Сергей Алексеев - Хлебозоры
Этот же не брезговал, даже как-то тихо и счастливо радовался простоте жизни, простоте отношений, крепкому морозу, сильной грозе, если летом приезжал, хорошему сну на русской печи. А своим товарищам строго-настрого наказывал, пока на рыбалке, о науке ни слова не говорить. Но поскольку сам он да и его товарищи ничего кроме науки не знали и не ведали, то разговор по вечерам не клеился даже и за спиртом-ректификатом, который привозили ученые в самодельной фляжке из нержавейки. Зато у дяди Лени рот не закрывался. Он говорит — они слушают. Посидят так, выпьют и, разморенные теплом после мороза, скорее спать. Еще в первые приезды дядя Леня заметил, что товарищи очень уж заботливо обхаживают доктора: и лунку ему самую добычливую будто невзначай уступят, и место на печи самое теплое И здесь не то, чтобы они его как начальника почитали, может, даже ублажали и подхалимничали, а относились к нему по-человечески бережно и уважительно. Видно, крупный ученый, решил дядя Леня, и думал так, пока не увидел в этом какую-то жалость, даже сострадание к нему товарищей его. Увидеть-то увидел, но подумал, что так у их брата ученого заведено, и успокоился.
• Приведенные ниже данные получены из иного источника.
-- ==== Sys2Proof/Tests/Slice0.lean ====
section
/-! SUPPORT. Tests of one step or one operation each, their expected results taken from 95_test_vectors.md or worked out by
hand from the rule named; and, for the statements that have hypotheses, a state that meets them all. -/

namespace Sys2Proof.Tests

open Sys2Proof.Machine

/-! ### Well-formedness refuses what it should -/

theorem test_reset_is_no_encoding : Instr.wellFormed .reset = false := by decide

theorem test_nmi_is_no_encoding : Instr.wellFormed .nmi = false := by decide

theorem test_irq_is_no_encoding : Instr.wellFormed .irq = false := by decide

theorem test_instruction_well_formed : Instr.wellFormed (.ldaImm 0x80) = true := by decide

theorem test_clock_divisor_zero_refused : Config.clockOk { Config.default with clkDiv := 0 } = false := by decide

theorem test_stack_base_in_page_refused : Config.stackPageOk { Config.default with stackBase := 0x0180 } = false := by decide

theorem test_cpu_last_refused :
    Config.evalOrderOk { Config.default with evalOrder := [.mem 0, .cpu] } [true] = false := by decide

theorem test_missing_device_refused : Config.evalOrderOk Config.default [true, true] = false := by decide

theorem test_device_twice_refused :
    Config.evalOrderOk { Config.default with evalOrder := [.cpu, .mem 0, .mem 0] } [true] = false := by decide

/-- R8: the CPU before the memory devices it addresses; among them, and for others, any order. -/
theorem test_memories_in_any_order :
    Config.evalOrderOk { Config.default with evalOrder := [.mem 2, .cpu, .mem 1, .mem 0] } [true, true, false] = true := by
  decide

theorem test_default_parameters_well_formed : Config.wellFormed Config.default [true] = true := by decide

theorem test_memory_width_refused :
    MemDevice.sizeOk { MemDevice.new 16 9 .addr .data .gnd none with cells := [] } = false := by decide

theorem test_memory_out_of_order_refused : Memory.wf [(2, 1#8), (1, 1#8)] = false := by decide

theorem test_memory_listed_zero_refused : Memory.wf [(1, 0#8)] = false := by decide

theorem test_array_out_of_size_refused :
    MemDevice.arrayOk { MemDevice.new 4 8 .addr .data .gnd none with cells := [(16, 1#8)] } = false := by decide

theorem test_bus_value_out_of_width_refused : Bus.wf { Bus.new .standard 8 with value := 256 } = false := by decide

theorem test_clock_count_out_of_range_refused : Bus.wf { Bus.new (.dividedClock 2) 1 with div := 2 } = false := by decide

theorem test_wide_fixed_source_refused : Bus.wf (Bus.new .fixedHigh 8) = false := by decide

/-! ### Decoding, word by word (the map of R123; operand bytes follow the opcode, low byte first, R120) -/

theorem test_decode_lda_inx : (decode [0b10100001#8, 0x20]).toOption = some (.ldaInx 0x20, []) := by decide

theorem test_decode_sty_zpx : (decode [0b10010100#8, 0xF0, 0xAA]).toOption = some (.styZpx 0xF0, [0xAA]) := by decide

theorem test_decode_ldx_aby : (decode [0b10111110#8, 0x34, 0x12]).toOption = some (.ldxAby 0x34 0x12, []) := by decide

theorem test_decode_sbc_iny : (decode [0b11110001#8, 0x10]).toOption = some (.sbcIny 0x10, []) := by decide

theorem test_decode_bit_abs : (decode [0b00101100#8, 0x00, 0x03]).toOption = some (.bitAbs 0x00 0x03, []) := by decide

theorem test_decode_cpx_zp : (decode [0b11100100#8, 0x05]).toOption = some (.cpxZp 0x05, []) := by decide

theorem test_decode_ror_zpx : (decode [0b01110110#8, 0x10]).toOption = some (.rorZpx 0x10, []) := by decide

theorem test_decode_asl_acc : (decode [0b00001010#8]).toOption = some (.aslAcc, []) := by decide

theorem test_decode_dec_abx : (decode [0b11011110#8, 0x00, 0x03]).toOption = some (.decAbx 0x00 0x03, []) := by decide

theorem test_decode_dey : (decode [0b10001000#8]).toOption = some (.dey, []) := by decide

theorem test_decode_bvs : (decode [0b01110000#8, 0xFE]).toOption = some (.bvs 0xFE, []) := by decide

theorem test_decode_jsr : (decode [0b00100000#8, 0x00, 0x03]).toOption = some (.jsr 0x00 0x03, []) := by decide

theorem test_decode_rts : (decode [0b01100000#8]).toOption = some (.rts, []) := by decide

theorem test_decode_plp : (decode [0b00101000#8]).toOption = some (.plp, []) := by decide

theorem test_decode_sed : (decode [0b11111000#8]).toOption = some (.sed, []) := by decide

theorem test_decode_tsx : (decode [0b10111010#8]).toOption = some (.tsx, []) := by decide

theorem test_decode_nop : (decode [0b11101010#8]).toOption = some (.nop, []) := by decide

theorem test_decode_brk : (decode [0b00000000#8, 0xEA]).toOption = some (.brk, [0xEA]) := by decide

theorem test_decode_unmapped : (decode [0b10000000#8]).toOption = some (.unmapped80, []) := by decide

/-- The name by which the decoder rejects a byte string. -/
def rejection (bytes : List Byte) : Option DecodeError :=
  match decode bytes with
  | .error e => some e
  | .ok _ => none

theorem test_decode_empty_refused : rejection [] = some .noOpcode := by decide

theorem test_decode_short_refused : rejection [0xAD, 0x00] = some (.missingOperand 0xAD) := by decide

theorem test_selector_values :
    [decodeSelector Config.default 0x100 0 0, decodeSelector Config.default 0x101 0 0,
      decodeSelector Config.default 0x102 0 0, decodeSelector Config.default 0x103 0 0] =
      [some .reset, some .nmi, some .irq, none] := by decide

theorem test_optable_difference_applies :
    decodeSelector { Config.default with optable := [(0xEA, 0x02)] } 0x0EA 0 0 = some .unmapped02 := by decide

theorem test_table_words :
    [decodeTableWord 8 0xA9, decodeTableWord 16 0x50A9, decodeTableWord 16 0x101, decodeTableWord 24 0x03008D] =
      [some (.ldaImm 0), some (.ldaImm 0x50), some .nmi, some (.staAbs 0x00 0x03)] := by decide

/-! ### Instruction vectors: one step from the start state of 95_test_vectors.md -/

/-- The registers after RESET with the instruction at 0200. -/
def r0 : Regs := { a := 0x00, x := 0x00, y := 0x00, sp := 0xFF, p := 0x30, pc := 0x0200 }

/-- The state after RESET with other registers, code at `PC` and bytes in memory. -/
def start (r : Regs) (code : List Byte) (data : List (Word × Byte)) : State :=
  let c := { State.reset.cpu with a := r.a, x := r.x, y := r.y, sp := r.sp, p := r.p, pc := r.pc, paddr := r.pc }
  data.foldl (fun s e => s.loadBytes e.1 [e.2]) ({ State.reset with cpu := c }.loadBytes r.pc code)

/-- The registers and some bytes of memory after a step that goes on. -/
def sees (o : Host.Outcome State Fault Refusal) (addrs : List Word) : Option (Regs × List Byte) :=
  match o with
  | .next t => some (t.regs, addrs.map t.peek)
  | _ => none

/-- The reason of a step that is refused. -/
def refusal (o : Host.Outcome State Fault Refusal) : Option Refusal :=
  match o with
  | .refused r => some r
  | _ => none

/-- The bus transactions of the instruction that the next step runs, after its opcode fetch. -/
def bus (s : State) : Option (List Transaction) :=
  s.cycleZero.selected.map fun i => transactions i s.cycleZero

/-- Vector L1 of 95_test_vectors.md. -/
theorem test_lda_imm :
    sees (step (start r0 [0xA9, 0x80] [])) [] =
      some ({ r0 with a := 0x80, p := 0xB0, pc := 0x0202 }, []) := by decide

/-- Vector L2 of 95_test_vectors.md. -/
theorem test_ldx_imm :
    sees (step (start { r0 with x := 0x05 } [0xA2, 0x00] [])) [] =
      some ({ r0 with p := 0x32, pc := 0x0202 }, []) := by decide

/-- Vector L3 of 95_test_vectors.md. -/
theorem test_ldy_imm :
    sees (step (start r0 [0xA0, 0x7F] [])) [] =
      some ({ r0 with y := 0x7F, pc := 0x0202 }, []) := by decide

/-- Vector L4 of 95_test_vectors.md. -/
theorem test_lda_zpx_wraps :
    sees (step (start { r0 with x := 0x02 } [0xB5, 0xFF] [(0x0001, 0x77)])) [] =
      some ({ r0 with a := 0x77, x := 0x02, pc := 0x0202 }, []) := by decide

/-- Vector L5 of 95_test_vectors.md. -/
theorem test_lda_abx_wraps :
    sees (step (start { r0 with x := 0x01 } [0xBD, 0xFF, 0xFF] [(0x0000, 0x66)])) [] =
      some ({ r0 with a := 0x66, x := 0x01, pc := 0x0203 }, []) := by decide

/-- Vector L6 of 95_test_vectors.md. -/
theorem test_lda_aby_wraps :
    sees (step (start { r0 with y := 0xFF } [0xB9, 0xFF, 0xFF] [(0x00FE, 0x22)])) [] =
      some ({ r0 with a := 0x22, y := 0xFF, pc := 0x0203 }, []) := by decide

/-- Vector L7 of 95_test_vectors.md. -/
theorem test_lda_inx :
    sees (step (start { r0 with x := 0xFF } [0xA1, 0x20] [(0x001F, 0x00), (0x0020, 0x03), (0x0300, 0x99)])) [] =
      some ({ r0 with a := 0x99, x := 0xFF, p := 0xB0, pc := 0x0202 }, []) := by decide

/-- Vector L8 of 95_test_vectors.md. -/
theorem test_lda_inx_pointer_wraps :
    sees (step (start r0 [0xA1, 0xFF] [(0x00FF, 0x10), (0x0000, 0x03), (0x0310, 0x5A)])) [] =
      some ({ r0 with a := 0x5A, pc := 0x0202 }, []) := by decide

/-- Vector L9 of 95_test_vectors.md. -/
theorem test_lda_iny :
    sees (step (start { r0 with y := 0xFF } [0xB1, 0x10] [(0x0010, 0xFF), (0x0011, 0x03), (0x04FE, 0x11)])) [] =
      some ({ r0 with a := 0x11, y := 0xFF, pc := 0x0202 }, []) := by decide

/-- Vector L10 of 95_test_vectors.md. -/
theorem test_lda_iny_pointer_wraps :
    sees (step (start { r0 with y := 0x01 } [0xB1, 0xFF] [(0x00FF, 0x00), (0x0000, 0x03), (0x0301, 0x55)])) [] =
      some ({ r0 with a := 0x55, y := 0x01, pc := 0x0202 }, []) := by decide

/-- Vector L11 of 95_test_vectors.md. -/
theorem test_ldx_zpy_wraps :
    sees (step (start { r0 with y := 0x80 } [0xB6, 0x80] [(0x0000, 0x44)])) [] =
      some ({ r0 with x := 0x44, y := 0x80, pc := 0x0202 }, []) := by decide

/-- Vector L12 of 95_test_vectors.md. -/
theorem test_sta_zp :
    sees (step (start { r0 with a := 0xA0 } [0x85, 0x10] [])) [0x0010] =
      some ({ r0 with a := 0xA0, pc := 0x0202 }, [0xA0]) := by decide

/-- Vector L13 of 95_test_vectors.md. -/
theorem test_stx_abs :
    sees (step (start { r0 with x := 0x05 } [0x8E, 0x00, 0x03] [])) [0x0300] =
      some ({ r0 with x := 0x05, pc := 0x0203 }, [0x05]) := by decide

/-- Vector L14 of 95_test_vectors.md. -/
theorem test_sty_zpx_wraps :
    sees (step (start { r0 with x := 0x20, y := 0x09 } [0x94, 0xF0] [])) [0x0010] =
      some ({ r0 with x := 0x20, y := 0x09, pc := 0x0202 }, [0x09]) := by decide

/-- Vector L15 of 95_test_vectors.md. -/
theorem test_sta_abx :
    sees (step (start { r0 with a := 0x79, x := 0xFF } [0x9D, 0x00, 0x03] [])) [0x03FF] =
      some ({ r0 with a := 0x79, x := 0xFF, pc := 0x0203 }, [0x79]) := by decide

/-- Vector L16 of 95_test_vectors.md. -/
theorem test_sta_iny :
    sees (step (start { r0 with a := 0x77, y := 0x02 } [0x91, 0x10] [(0x0010, 0x00), (0x0011, 0x03)])) [0x0302] =
      some ({ r0 with a := 0x77, y := 0x02, pc := 0x0202 }, [0x77]) := by decide

/-- Vector L17 of 95_test_vectors.md. -/
theorem test_sta_inx :
    sees (step (start { r0 with a := 0x78, x := 0x04 } [0x81, 0x10] [(0x0014, 0x05), (0x0015, 0x03)])) [0x0305] =
      some ({ r0 with a := 0x78, x := 0x04, pc := 0x0202 }, [0x78]) := by decide

/-- Vector A2, S5 of 95_test_vectors.md. -/
theorem test_adc_overflows :
    sees (step (start { r0 with a := 0x50 } [0x69, 0x50] [])) [] =
      some ({ r0 with a := 0xA0, p := 0xF0, pc := 0x0202 }, []) := by decide

/-- Vector A5 of 95_test_vectors.md. -/
theorem test_adc_carries_and_overflows :
    sees (step (start { r0 with a := 0x80 } [0x69, 0x80] [])) [] =
      some ({ r0 with p := 0x73, pc := 0x0202 }, []) := by decide

/-- Vector A14 of 95_test_vectors.md. -/
theorem test_adc_zp_carry_in :
    sees (step (start { r0 with a := 0x01, p := 0x31 } [0x65, 0x10] [(0x0010, 0x01)])) [] =
      some ({ r0 with a := 0x03, pc := 0x0202 }, []) := by decide

/-- Vector A8 of 95_test_vectors.md. -/
theorem test_sbc_overflows :
    sees (step (start { r0 with a := 0x50, p := 0x31 } [0xE9, 0xB0] [])) [] =
      some ({ r0 with a := 0xA0, p := 0xF0, pc := 0x0202 }, []) := by decide

/-- Vector A10 of 95_test_vectors.md. -/
theorem test_sbc_borrow :
    sees (step (start r0 [0xE9, 0x00] [])) [] =
      some ({ r0 with a := 0xFF, p := 0xB0, pc := 0x0202 }, []) := by decide

/-- Vector A15 of 95_test_vectors.md. -/
theorem test_sbc_abs :
    sees (step (start { r0 with a := 0x05 } [0xED, 0x00, 0x03] [(0x0300, 0x05)])) [] =
      some ({ r0 with a := 0xFF, p := 0xB0, pc := 0x0203 }, []) := by decide

/-- Vector A16 of 95_test_vectors.md. -/
theorem test_and_imm :
    sees (step (start { r0 with a := 0xF0 } [0x29, 0x0F] [])) [] =
      some ({ r0 with p := 0x32, pc := 0x0202 }, []) := by decide

/-- Vector A17 of 95_test_vectors.md. -/
theorem test_ora_imm :
    sees (step (start { r0 with a := 0x01 } [0x09, 0x80] [])) [] =
      some ({ r0 with a := 0x81, p := 0xB0, pc := 0x0202 }, []) := by decide

/-- Vector A18 of 95_test_vectors.md. -/
theorem test_eor_imm :
    sees (step (start { r0 with a := 0x0F } [0x49, 0xFF] [])) [] =
      some ({ r0 with a := 0xF0, p := 0xB0, pc := 0x0202 }, []) := by decide

/-- Vector A22 of 95_test_vectors.md. -/
theorem test_cmp_keeps_v :
    sees (step (start { r0 with a := 0x10, p := 0x70 } [0xC9, 0x10] [])) [] =
      some ({ r0 with a := 0x10, p := 0x73, pc := 0x0202 }, []) := by decide

/-- Vector A20 of 95_test_vectors.md. -/
theorem test_cmp_less :
    sees (step (start r0 [0xC9, 0x01] [])) [] =
      some ({ r0 with p := 0xB0, pc := 0x0202 }, []) := by decide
Но однажды доктор приехал в феврале, причем один и отчего-то невеселый. Попросил лыжи и ушел на озеро со снастями и фляжкой в рыбацком бауле. На уговоры дяди Лени пойти с утра только рукой махнул и подался, забыв даже воду из радиатора слить. Хорошо, жена дяди Лени, тетка Маруся, заметила и слила. А дядя Леня ждал-ждал доктора до самой ночи, забеспокоился, встал на лыжи и тоже пошел на озеро узнать, в чем дело. В ту пору на Божьем одна только тетя Варя жила, в кордонной избе каждую зиму метлы вязала. Дядя Леня пришел к ней, а доктора нет, и даже погреться не заходил. Совсем тревожно стало, но чтобы тетю Варю лишний раз не волновать, дядя Леня виду не показал и пошел на озеро искать Чернобая. А ночь выдалась темная, да с поземкой, едва только через два часа наткнулся, и то случайно. Доктор сидел над лункой и зуб на зуб не попадал, хотя фляга рядом лежала.
— А что, Алексей Петрович, — спросил Чернобай, — глубоко здесь под нами или нет?
Дядя Леня удивился такому вопросу: ему ли не знать, сколько здесь глубины, если второй год лед на озере сверлит?
— Двое вожжей, — ответил. — Глубоковато… Ты замерз, поди. Айда-ка домой!
Доктор послушался, смотал удочку, и дядя Леня заметил, что на крючке и наживки-то нет, и лунка нечищена. Когда пришли домой, тетя Маруся им огненного борща налила, сала нарезала, квашенной в вилках капусты поставила — все то, что любил Чернобай. Выпили они по стопке, и тут доктора словно прорвало.
— Мне, — говорит, — новую должность дали. Теперь я член-корреспондент. Вот такие дела. А лет мне всего тридцать два.
— Это, брат, радоваться надо! — сказал дядя Леня. — Молодой да ранний!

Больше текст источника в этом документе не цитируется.